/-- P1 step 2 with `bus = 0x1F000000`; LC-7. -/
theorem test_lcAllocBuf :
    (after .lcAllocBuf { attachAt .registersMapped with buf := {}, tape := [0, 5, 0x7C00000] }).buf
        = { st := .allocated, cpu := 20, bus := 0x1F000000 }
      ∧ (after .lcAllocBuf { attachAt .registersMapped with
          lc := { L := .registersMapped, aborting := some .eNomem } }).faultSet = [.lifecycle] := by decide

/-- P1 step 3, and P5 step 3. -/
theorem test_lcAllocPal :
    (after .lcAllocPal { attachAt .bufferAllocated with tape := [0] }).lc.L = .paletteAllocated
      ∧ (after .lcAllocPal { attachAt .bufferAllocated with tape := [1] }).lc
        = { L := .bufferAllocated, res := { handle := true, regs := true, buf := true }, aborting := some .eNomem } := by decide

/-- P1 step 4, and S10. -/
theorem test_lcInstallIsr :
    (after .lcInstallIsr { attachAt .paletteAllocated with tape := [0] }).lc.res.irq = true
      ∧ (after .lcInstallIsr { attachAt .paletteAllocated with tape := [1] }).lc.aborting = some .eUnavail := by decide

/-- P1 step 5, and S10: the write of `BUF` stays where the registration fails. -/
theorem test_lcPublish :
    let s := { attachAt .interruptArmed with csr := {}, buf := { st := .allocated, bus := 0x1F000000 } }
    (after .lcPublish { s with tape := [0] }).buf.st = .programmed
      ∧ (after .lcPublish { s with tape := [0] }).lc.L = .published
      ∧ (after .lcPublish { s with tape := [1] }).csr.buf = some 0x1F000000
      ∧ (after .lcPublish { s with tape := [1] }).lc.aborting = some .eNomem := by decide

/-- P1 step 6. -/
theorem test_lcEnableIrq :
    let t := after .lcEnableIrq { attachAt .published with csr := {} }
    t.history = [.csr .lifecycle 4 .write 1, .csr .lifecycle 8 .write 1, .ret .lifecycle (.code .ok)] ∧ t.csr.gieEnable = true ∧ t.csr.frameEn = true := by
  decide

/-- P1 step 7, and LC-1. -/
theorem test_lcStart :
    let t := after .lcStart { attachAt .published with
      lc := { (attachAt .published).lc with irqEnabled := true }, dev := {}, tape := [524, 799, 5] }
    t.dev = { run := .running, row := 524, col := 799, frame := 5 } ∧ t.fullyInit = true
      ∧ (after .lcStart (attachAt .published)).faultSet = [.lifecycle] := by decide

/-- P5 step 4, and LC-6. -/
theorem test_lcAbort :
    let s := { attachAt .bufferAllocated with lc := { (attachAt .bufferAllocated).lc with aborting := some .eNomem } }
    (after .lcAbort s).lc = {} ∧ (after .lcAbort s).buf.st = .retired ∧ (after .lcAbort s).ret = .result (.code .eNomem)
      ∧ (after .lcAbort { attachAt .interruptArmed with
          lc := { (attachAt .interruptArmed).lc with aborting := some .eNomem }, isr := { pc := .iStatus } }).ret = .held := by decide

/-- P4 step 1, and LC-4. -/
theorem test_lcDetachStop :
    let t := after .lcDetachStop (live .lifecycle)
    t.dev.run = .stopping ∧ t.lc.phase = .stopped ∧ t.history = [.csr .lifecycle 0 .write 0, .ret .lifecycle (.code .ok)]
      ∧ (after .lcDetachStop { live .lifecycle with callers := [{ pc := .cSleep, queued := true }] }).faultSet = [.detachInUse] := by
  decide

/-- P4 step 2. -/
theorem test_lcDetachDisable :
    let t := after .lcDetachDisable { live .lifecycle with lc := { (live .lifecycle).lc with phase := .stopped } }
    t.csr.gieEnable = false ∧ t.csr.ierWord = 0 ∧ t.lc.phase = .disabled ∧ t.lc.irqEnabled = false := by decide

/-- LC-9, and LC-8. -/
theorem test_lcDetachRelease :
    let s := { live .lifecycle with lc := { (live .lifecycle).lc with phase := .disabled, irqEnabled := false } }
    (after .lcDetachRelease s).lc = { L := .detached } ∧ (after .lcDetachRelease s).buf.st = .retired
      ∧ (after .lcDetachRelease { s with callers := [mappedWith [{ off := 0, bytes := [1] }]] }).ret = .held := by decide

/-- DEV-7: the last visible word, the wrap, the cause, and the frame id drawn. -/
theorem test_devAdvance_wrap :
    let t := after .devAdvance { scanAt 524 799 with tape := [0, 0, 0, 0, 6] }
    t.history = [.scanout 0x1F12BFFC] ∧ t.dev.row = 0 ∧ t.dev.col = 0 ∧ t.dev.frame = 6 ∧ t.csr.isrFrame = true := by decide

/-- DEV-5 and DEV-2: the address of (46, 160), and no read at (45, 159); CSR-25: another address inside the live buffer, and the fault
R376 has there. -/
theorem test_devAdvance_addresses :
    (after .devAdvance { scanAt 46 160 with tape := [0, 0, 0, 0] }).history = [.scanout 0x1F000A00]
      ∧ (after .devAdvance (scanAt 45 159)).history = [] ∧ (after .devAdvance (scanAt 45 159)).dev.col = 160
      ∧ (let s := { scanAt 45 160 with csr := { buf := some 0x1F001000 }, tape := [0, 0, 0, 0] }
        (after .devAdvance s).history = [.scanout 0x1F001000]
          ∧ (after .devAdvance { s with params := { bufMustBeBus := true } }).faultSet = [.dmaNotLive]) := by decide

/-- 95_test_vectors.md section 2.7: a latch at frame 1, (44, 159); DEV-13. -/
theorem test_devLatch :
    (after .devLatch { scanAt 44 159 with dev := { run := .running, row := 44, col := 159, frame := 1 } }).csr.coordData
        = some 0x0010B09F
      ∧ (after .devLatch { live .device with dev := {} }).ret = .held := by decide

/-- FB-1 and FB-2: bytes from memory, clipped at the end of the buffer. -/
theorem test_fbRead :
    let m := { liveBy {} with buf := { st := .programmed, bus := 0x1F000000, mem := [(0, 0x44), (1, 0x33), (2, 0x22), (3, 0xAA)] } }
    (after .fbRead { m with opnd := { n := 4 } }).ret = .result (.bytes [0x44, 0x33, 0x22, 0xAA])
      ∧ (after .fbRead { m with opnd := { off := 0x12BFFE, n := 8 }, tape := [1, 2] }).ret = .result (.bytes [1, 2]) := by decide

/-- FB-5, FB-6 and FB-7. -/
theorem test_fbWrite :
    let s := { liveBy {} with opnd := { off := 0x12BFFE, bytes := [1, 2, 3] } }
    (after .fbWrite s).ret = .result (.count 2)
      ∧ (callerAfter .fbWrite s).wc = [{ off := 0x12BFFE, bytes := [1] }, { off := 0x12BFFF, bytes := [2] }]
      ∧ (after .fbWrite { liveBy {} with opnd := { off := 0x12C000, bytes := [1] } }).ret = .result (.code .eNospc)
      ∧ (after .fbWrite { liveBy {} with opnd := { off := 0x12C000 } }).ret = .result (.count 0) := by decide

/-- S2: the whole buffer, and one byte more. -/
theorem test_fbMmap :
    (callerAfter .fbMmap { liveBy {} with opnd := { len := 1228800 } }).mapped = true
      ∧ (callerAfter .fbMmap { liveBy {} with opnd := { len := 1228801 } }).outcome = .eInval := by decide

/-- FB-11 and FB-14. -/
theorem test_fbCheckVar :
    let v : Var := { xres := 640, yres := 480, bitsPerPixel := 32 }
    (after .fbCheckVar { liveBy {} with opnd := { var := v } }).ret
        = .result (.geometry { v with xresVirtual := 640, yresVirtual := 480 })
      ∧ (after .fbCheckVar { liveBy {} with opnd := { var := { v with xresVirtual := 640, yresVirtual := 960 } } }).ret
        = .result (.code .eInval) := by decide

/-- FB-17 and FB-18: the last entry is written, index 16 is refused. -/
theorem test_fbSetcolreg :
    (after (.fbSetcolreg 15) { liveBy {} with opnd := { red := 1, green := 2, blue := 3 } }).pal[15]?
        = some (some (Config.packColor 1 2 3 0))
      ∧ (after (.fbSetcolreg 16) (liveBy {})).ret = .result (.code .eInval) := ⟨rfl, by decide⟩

^^^^

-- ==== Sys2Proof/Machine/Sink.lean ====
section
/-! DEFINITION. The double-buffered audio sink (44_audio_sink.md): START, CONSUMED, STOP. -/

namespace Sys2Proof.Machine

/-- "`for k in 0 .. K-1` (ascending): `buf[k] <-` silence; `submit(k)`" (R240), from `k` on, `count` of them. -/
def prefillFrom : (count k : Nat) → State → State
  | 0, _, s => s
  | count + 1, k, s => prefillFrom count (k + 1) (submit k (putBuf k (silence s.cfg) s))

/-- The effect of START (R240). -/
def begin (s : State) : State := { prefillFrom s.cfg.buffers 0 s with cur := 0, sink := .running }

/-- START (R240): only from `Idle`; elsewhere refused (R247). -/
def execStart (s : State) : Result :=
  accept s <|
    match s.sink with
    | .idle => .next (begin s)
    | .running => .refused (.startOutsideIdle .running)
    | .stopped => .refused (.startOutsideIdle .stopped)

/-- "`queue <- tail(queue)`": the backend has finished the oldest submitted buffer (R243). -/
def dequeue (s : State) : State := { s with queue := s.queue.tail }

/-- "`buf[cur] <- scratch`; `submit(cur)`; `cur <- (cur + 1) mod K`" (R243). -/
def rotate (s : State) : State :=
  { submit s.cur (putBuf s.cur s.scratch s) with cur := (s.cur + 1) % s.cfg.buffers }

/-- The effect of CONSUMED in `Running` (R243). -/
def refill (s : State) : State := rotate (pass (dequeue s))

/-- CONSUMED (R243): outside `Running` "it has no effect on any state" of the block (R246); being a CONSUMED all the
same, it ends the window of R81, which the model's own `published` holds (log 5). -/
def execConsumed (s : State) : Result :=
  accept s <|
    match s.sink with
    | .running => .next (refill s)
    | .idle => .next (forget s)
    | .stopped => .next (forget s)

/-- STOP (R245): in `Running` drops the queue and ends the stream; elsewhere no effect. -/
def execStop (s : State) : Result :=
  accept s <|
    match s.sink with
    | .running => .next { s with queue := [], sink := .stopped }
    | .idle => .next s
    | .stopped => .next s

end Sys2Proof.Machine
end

^^^^

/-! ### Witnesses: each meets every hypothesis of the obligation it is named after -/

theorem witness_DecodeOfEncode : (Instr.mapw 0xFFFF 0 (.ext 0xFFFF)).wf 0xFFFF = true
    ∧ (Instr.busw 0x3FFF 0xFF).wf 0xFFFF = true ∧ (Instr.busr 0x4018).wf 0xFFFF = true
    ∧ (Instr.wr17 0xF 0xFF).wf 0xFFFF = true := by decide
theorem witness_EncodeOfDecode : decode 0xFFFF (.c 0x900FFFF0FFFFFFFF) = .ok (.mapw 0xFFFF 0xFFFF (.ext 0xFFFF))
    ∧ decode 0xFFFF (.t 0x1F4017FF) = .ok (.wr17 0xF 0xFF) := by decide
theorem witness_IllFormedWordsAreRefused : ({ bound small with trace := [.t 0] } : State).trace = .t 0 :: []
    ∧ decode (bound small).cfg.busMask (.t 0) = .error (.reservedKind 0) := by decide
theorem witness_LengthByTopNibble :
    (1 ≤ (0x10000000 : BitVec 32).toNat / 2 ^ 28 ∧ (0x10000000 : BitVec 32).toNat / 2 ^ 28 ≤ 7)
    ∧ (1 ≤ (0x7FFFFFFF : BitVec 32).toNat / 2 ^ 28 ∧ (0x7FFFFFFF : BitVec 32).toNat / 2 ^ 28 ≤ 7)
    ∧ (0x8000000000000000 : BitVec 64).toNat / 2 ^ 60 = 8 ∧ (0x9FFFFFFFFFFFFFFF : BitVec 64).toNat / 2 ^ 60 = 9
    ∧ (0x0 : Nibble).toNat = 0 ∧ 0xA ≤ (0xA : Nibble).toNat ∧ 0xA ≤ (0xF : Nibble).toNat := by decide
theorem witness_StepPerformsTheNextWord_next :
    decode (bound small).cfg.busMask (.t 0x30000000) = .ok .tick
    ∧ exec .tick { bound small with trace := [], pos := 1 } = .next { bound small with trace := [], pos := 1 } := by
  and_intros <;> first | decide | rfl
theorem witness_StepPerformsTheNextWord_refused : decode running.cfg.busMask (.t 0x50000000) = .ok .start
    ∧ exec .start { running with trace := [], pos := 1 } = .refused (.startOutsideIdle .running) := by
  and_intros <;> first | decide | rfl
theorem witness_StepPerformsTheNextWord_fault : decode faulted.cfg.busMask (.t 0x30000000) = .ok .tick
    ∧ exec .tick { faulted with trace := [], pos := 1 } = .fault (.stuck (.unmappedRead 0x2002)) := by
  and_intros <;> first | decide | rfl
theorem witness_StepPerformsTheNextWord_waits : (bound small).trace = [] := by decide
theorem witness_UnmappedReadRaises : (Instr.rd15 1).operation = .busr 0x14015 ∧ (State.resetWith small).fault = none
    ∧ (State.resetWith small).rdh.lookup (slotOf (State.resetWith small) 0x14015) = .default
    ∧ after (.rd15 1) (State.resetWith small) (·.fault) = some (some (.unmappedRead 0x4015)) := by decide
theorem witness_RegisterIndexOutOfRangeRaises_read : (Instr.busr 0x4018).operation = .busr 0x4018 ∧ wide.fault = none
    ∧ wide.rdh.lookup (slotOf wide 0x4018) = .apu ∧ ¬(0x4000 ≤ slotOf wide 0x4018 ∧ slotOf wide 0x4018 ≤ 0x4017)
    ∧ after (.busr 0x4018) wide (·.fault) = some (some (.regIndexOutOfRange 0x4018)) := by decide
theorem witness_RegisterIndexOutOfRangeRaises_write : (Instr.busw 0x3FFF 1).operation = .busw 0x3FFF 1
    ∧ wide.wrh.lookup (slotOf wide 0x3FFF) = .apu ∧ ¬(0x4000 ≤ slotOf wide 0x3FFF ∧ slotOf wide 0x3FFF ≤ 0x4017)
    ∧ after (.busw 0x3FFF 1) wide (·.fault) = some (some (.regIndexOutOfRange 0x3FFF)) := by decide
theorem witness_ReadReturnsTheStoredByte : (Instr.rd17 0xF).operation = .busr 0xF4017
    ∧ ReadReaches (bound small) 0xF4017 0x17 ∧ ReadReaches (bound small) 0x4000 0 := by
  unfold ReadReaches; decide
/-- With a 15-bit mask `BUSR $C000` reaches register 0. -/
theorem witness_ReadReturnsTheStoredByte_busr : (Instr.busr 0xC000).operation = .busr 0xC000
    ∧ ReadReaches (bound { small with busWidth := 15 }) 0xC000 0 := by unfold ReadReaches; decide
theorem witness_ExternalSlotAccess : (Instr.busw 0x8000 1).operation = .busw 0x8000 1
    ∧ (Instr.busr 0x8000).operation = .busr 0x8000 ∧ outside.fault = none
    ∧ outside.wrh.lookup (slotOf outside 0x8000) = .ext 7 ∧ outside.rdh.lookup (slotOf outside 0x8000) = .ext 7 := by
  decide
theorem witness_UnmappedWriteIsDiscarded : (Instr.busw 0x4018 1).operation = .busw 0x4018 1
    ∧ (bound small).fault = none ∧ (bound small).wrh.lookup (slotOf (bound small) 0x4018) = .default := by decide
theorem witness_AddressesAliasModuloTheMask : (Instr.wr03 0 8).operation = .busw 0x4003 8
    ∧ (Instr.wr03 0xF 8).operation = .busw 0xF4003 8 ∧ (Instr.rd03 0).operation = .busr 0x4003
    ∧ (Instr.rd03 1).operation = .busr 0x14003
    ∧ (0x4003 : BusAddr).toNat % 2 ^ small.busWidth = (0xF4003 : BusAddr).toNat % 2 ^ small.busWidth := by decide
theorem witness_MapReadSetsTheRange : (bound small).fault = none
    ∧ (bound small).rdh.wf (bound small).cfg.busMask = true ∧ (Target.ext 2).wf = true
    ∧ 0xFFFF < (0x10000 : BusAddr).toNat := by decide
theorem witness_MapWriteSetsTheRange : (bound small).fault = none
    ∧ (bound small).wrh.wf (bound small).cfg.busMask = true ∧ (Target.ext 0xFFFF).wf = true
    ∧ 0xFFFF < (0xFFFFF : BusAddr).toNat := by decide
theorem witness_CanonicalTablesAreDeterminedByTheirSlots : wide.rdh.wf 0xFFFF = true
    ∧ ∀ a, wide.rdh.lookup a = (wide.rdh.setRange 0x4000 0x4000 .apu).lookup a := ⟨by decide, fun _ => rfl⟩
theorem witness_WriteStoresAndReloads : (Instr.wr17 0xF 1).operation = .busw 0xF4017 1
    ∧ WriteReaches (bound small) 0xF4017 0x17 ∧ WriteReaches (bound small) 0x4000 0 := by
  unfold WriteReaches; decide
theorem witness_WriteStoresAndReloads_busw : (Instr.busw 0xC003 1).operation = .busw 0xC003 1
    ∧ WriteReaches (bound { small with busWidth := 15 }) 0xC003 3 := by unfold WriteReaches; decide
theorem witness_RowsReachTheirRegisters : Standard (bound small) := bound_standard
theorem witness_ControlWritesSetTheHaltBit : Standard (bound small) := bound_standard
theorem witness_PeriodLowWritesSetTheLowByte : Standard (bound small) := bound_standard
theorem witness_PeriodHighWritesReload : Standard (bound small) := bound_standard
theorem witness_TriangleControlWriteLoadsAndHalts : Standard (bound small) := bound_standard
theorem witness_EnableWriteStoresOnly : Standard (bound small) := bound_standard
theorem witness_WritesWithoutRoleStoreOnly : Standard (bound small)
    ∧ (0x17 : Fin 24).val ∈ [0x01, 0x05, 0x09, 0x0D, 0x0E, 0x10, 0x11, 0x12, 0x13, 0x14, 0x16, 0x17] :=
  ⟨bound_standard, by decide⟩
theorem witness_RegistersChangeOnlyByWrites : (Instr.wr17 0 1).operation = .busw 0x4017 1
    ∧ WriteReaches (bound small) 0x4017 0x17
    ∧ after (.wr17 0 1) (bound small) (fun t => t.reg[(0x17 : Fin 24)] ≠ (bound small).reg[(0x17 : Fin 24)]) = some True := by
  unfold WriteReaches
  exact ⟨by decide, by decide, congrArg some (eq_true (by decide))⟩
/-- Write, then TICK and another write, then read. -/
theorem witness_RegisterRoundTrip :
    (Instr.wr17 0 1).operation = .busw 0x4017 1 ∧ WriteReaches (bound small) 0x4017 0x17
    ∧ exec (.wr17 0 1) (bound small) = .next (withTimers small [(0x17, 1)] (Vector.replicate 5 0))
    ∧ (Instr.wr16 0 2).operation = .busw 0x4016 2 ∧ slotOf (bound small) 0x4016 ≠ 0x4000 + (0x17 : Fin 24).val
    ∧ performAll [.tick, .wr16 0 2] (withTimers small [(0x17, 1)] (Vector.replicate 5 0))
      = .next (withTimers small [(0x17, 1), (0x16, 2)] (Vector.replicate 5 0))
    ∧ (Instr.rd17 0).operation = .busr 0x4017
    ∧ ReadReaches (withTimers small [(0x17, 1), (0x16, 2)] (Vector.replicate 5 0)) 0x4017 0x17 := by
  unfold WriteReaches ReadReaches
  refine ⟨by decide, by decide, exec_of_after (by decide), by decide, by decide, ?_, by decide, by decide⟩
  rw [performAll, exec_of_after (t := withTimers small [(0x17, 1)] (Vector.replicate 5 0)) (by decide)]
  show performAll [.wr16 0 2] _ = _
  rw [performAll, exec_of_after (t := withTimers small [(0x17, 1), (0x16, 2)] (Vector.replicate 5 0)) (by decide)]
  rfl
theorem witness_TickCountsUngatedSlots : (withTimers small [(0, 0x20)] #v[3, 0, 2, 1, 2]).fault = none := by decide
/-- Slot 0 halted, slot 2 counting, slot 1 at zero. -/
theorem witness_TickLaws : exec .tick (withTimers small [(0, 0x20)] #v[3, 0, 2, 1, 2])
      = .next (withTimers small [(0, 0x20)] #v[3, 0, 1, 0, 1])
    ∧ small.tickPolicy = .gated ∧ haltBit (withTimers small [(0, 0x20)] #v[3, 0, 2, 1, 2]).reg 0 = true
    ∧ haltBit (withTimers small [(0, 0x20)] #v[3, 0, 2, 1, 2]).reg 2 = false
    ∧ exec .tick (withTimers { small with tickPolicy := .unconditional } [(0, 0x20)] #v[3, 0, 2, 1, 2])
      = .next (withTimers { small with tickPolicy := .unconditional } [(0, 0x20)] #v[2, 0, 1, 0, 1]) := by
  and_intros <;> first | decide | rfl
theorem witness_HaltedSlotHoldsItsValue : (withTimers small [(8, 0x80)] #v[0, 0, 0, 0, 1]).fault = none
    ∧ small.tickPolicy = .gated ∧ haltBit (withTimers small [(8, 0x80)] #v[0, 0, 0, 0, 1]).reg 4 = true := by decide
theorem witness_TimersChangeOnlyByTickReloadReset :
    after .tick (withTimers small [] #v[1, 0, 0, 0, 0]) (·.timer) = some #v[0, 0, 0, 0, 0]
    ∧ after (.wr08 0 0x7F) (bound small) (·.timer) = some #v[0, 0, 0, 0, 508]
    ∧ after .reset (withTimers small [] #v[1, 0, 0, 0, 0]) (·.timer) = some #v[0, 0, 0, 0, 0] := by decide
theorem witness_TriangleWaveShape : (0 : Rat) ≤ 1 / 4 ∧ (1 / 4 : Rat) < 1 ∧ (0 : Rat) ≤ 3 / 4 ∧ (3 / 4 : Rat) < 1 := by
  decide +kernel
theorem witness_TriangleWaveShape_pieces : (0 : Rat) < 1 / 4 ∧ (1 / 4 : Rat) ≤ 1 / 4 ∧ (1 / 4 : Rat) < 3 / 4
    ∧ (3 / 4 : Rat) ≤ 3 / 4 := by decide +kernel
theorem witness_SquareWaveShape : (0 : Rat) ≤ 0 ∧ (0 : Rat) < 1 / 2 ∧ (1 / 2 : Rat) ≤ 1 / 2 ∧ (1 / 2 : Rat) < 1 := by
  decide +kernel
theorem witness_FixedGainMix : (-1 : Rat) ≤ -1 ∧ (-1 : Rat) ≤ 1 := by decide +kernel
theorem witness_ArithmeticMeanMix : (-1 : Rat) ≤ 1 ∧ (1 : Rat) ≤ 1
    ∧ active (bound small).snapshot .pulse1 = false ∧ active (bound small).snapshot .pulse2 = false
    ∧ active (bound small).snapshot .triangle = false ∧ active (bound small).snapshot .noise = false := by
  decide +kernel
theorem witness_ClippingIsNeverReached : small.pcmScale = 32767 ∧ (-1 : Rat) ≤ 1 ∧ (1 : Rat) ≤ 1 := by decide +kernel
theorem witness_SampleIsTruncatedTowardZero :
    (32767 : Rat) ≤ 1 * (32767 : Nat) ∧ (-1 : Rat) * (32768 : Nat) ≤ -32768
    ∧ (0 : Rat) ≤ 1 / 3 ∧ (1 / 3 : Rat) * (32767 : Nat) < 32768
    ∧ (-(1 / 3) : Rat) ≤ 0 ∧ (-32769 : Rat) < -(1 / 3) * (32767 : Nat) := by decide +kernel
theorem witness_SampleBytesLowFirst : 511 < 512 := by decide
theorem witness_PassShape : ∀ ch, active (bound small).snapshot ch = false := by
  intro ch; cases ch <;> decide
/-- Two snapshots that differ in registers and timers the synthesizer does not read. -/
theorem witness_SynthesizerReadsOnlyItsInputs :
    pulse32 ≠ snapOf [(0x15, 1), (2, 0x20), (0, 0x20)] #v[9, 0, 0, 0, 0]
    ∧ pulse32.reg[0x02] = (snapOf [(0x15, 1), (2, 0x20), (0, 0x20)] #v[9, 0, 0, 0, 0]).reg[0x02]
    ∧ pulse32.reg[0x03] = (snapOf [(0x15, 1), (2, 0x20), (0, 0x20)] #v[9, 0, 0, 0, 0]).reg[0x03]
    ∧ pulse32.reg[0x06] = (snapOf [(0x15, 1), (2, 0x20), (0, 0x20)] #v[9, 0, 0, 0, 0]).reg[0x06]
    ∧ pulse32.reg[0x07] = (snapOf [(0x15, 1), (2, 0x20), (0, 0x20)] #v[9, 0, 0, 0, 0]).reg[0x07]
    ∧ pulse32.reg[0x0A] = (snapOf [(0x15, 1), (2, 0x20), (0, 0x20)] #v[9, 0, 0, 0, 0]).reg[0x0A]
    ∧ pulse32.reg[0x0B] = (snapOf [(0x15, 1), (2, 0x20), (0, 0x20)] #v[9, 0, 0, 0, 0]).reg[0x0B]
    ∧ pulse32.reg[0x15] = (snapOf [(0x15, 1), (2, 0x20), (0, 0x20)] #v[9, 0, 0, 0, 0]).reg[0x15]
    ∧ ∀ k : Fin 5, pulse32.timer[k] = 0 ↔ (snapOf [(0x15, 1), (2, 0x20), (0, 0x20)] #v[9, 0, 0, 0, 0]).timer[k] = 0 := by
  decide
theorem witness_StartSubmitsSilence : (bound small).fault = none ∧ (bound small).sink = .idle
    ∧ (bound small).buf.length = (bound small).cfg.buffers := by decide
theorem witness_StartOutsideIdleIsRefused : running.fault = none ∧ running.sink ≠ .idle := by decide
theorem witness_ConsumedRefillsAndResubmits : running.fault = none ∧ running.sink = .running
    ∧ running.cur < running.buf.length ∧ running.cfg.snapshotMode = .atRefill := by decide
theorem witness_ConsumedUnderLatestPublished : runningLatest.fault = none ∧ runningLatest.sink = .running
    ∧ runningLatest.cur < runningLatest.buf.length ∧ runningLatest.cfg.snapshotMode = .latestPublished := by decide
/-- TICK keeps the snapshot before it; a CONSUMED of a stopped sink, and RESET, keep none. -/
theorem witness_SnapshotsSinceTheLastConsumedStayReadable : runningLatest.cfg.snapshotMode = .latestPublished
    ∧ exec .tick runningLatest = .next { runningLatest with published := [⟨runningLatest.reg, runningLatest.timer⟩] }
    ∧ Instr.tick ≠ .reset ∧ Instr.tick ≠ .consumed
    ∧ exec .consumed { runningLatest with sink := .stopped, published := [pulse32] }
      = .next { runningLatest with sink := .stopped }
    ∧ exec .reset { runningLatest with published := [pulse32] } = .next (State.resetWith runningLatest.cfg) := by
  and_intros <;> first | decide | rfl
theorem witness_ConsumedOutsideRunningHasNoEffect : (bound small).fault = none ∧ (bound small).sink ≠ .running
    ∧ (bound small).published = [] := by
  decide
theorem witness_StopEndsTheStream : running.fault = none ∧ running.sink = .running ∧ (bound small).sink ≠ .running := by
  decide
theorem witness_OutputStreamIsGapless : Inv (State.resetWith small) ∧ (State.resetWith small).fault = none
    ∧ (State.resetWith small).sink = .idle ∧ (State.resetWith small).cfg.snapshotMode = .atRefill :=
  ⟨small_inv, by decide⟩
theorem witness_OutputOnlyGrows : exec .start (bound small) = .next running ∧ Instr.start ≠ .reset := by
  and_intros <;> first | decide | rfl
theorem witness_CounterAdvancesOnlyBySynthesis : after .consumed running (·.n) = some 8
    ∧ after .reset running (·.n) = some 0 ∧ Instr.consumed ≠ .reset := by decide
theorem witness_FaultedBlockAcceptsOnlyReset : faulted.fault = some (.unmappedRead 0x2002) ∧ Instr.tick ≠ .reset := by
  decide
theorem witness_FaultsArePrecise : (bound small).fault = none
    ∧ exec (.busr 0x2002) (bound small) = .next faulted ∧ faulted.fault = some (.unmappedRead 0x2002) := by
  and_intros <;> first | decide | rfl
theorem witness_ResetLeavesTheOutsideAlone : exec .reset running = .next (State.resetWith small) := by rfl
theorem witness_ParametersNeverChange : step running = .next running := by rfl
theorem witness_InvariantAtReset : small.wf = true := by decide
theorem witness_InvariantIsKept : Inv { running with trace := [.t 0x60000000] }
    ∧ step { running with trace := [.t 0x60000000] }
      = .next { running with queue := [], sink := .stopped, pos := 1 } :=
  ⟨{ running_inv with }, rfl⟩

^^^^

TO DO
Show every line from the listing that contains "disabled".

TASK OUTPUT
    t.csr.gieEnable = false ∧ t.csr.ierWord = 0 ∧ t.lc.phase = .disabled ∧ t.lc.irqEnabled = false := by decide
    let s := { live .lifecycle with lc := { (live .lifecycle).lc with phase := .disabled, irqEnabled := false } }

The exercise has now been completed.